Collected data entries
***
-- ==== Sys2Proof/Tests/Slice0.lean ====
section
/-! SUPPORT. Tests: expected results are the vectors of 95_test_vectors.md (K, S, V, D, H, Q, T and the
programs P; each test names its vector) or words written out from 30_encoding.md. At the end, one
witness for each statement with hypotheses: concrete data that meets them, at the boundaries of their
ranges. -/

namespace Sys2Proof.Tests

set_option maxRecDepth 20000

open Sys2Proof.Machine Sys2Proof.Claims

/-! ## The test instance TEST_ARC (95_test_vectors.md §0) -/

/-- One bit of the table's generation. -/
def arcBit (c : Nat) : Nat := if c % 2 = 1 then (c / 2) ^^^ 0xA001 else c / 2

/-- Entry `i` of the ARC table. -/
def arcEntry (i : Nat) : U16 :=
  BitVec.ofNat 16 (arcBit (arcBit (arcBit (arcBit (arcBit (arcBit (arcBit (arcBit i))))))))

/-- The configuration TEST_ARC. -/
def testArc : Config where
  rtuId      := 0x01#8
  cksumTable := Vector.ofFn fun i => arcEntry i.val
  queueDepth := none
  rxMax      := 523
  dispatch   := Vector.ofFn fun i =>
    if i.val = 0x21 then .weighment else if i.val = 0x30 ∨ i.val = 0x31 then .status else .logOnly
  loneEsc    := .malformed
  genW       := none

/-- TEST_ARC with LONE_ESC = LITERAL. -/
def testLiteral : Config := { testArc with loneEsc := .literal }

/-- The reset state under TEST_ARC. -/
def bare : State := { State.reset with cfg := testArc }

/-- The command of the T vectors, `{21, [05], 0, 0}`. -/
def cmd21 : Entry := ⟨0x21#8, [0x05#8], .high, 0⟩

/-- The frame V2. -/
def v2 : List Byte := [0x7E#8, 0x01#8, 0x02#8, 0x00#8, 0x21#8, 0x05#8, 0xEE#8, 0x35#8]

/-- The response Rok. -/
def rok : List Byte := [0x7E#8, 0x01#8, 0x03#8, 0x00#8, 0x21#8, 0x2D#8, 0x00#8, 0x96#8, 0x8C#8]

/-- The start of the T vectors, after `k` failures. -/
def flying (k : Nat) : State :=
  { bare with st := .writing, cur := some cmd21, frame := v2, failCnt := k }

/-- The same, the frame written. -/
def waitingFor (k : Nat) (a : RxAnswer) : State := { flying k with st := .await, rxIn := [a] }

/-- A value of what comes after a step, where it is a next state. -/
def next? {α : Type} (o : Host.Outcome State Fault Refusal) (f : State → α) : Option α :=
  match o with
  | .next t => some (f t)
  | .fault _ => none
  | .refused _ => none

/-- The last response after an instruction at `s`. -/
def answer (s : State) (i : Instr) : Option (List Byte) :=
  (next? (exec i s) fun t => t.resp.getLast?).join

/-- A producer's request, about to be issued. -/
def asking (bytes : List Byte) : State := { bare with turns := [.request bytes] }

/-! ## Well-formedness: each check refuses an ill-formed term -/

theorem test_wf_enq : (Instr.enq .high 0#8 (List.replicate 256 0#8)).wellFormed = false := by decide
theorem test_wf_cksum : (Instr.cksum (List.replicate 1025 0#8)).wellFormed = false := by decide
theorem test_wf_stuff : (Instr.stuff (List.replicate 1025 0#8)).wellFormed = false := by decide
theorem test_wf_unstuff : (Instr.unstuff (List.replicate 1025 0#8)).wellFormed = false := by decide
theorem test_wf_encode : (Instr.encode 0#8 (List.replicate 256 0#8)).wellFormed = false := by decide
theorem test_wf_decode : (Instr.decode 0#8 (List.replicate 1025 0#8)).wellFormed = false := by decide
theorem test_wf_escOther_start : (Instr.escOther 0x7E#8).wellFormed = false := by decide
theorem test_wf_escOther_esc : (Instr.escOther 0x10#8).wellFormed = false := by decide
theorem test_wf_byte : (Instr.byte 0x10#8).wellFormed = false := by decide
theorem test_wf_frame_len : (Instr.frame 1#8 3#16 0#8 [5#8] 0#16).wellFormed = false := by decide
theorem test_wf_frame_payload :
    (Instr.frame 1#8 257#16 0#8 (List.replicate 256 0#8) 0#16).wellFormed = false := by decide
***
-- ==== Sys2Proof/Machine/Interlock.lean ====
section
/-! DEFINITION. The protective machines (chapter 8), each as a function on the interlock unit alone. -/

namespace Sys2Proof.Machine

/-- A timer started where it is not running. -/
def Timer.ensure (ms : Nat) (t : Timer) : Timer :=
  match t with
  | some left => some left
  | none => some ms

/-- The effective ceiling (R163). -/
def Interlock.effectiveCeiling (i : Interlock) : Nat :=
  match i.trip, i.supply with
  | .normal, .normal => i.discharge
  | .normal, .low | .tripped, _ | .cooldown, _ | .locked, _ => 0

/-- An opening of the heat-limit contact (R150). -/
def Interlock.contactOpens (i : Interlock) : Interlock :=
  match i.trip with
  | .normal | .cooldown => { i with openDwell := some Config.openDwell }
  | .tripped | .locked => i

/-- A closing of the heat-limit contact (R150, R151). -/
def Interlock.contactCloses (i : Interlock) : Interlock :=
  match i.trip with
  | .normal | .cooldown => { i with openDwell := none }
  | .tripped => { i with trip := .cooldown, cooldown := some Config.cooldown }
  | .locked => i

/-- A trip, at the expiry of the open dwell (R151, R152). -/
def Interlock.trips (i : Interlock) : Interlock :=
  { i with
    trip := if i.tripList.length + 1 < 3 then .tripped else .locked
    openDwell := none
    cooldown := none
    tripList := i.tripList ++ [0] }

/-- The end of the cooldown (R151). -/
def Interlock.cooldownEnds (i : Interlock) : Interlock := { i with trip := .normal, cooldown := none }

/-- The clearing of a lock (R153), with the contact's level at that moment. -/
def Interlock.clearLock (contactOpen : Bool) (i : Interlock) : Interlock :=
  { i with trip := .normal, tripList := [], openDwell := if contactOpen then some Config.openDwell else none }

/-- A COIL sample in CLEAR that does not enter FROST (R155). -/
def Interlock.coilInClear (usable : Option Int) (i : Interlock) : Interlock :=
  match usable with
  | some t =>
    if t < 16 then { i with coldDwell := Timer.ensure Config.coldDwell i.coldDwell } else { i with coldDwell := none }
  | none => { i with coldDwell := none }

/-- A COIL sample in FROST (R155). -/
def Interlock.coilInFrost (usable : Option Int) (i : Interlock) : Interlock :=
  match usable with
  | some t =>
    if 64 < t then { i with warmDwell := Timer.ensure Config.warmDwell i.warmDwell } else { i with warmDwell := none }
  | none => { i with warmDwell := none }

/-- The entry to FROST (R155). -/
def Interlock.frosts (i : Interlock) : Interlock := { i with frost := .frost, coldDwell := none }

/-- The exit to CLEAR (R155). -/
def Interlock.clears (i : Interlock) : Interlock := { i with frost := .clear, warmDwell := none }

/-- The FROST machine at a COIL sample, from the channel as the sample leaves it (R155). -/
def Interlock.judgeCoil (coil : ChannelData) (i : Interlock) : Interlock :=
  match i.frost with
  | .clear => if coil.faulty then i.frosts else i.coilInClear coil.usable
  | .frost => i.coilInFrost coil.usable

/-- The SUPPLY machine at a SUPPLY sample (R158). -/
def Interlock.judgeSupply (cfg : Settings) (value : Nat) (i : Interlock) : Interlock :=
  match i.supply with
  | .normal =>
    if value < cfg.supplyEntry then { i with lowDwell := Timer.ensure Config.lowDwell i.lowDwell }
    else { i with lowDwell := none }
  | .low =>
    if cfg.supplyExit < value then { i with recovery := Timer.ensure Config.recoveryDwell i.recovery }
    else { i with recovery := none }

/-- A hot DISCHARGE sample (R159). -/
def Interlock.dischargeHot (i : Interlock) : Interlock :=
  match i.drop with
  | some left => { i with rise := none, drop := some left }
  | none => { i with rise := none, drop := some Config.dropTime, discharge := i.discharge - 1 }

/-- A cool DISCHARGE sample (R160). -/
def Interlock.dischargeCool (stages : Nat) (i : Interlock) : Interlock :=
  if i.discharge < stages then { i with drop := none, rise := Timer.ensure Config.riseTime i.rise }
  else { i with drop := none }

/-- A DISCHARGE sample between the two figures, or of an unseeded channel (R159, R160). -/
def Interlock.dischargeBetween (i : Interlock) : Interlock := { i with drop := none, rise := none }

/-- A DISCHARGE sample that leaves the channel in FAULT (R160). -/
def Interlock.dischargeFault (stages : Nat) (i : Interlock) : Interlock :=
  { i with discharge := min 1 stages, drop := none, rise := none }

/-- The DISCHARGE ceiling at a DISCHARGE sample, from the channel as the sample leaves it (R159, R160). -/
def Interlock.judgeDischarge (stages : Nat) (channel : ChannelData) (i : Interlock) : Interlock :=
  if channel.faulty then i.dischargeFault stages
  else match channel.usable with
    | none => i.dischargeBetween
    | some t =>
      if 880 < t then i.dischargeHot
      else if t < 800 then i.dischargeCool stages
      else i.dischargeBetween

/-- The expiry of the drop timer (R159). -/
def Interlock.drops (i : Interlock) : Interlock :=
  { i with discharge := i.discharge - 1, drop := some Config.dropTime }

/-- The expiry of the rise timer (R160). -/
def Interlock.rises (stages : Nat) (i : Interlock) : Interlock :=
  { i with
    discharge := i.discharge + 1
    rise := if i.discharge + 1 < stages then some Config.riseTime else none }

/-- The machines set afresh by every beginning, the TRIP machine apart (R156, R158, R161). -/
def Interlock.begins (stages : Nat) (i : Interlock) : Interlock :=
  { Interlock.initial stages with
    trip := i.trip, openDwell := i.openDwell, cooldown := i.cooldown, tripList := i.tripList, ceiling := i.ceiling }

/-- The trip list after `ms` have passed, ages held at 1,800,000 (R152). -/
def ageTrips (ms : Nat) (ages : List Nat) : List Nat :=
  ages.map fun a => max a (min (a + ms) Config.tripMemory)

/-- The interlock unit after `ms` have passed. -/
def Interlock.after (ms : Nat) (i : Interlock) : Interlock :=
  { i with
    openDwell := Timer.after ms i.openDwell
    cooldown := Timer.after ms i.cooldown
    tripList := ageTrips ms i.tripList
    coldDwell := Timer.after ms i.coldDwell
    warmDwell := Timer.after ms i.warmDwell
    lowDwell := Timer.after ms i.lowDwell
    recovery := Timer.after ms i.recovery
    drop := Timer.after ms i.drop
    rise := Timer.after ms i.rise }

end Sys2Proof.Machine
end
***
TASK REQUIREMENTS: Where does the string "limit" appear in the records? Copy every line that holds it.

WRITTEN RESPONSE:
/-- An opening of the heat-limit contact (R150). -/
/-- A closing of the heat-limit contact (R150, R151). -/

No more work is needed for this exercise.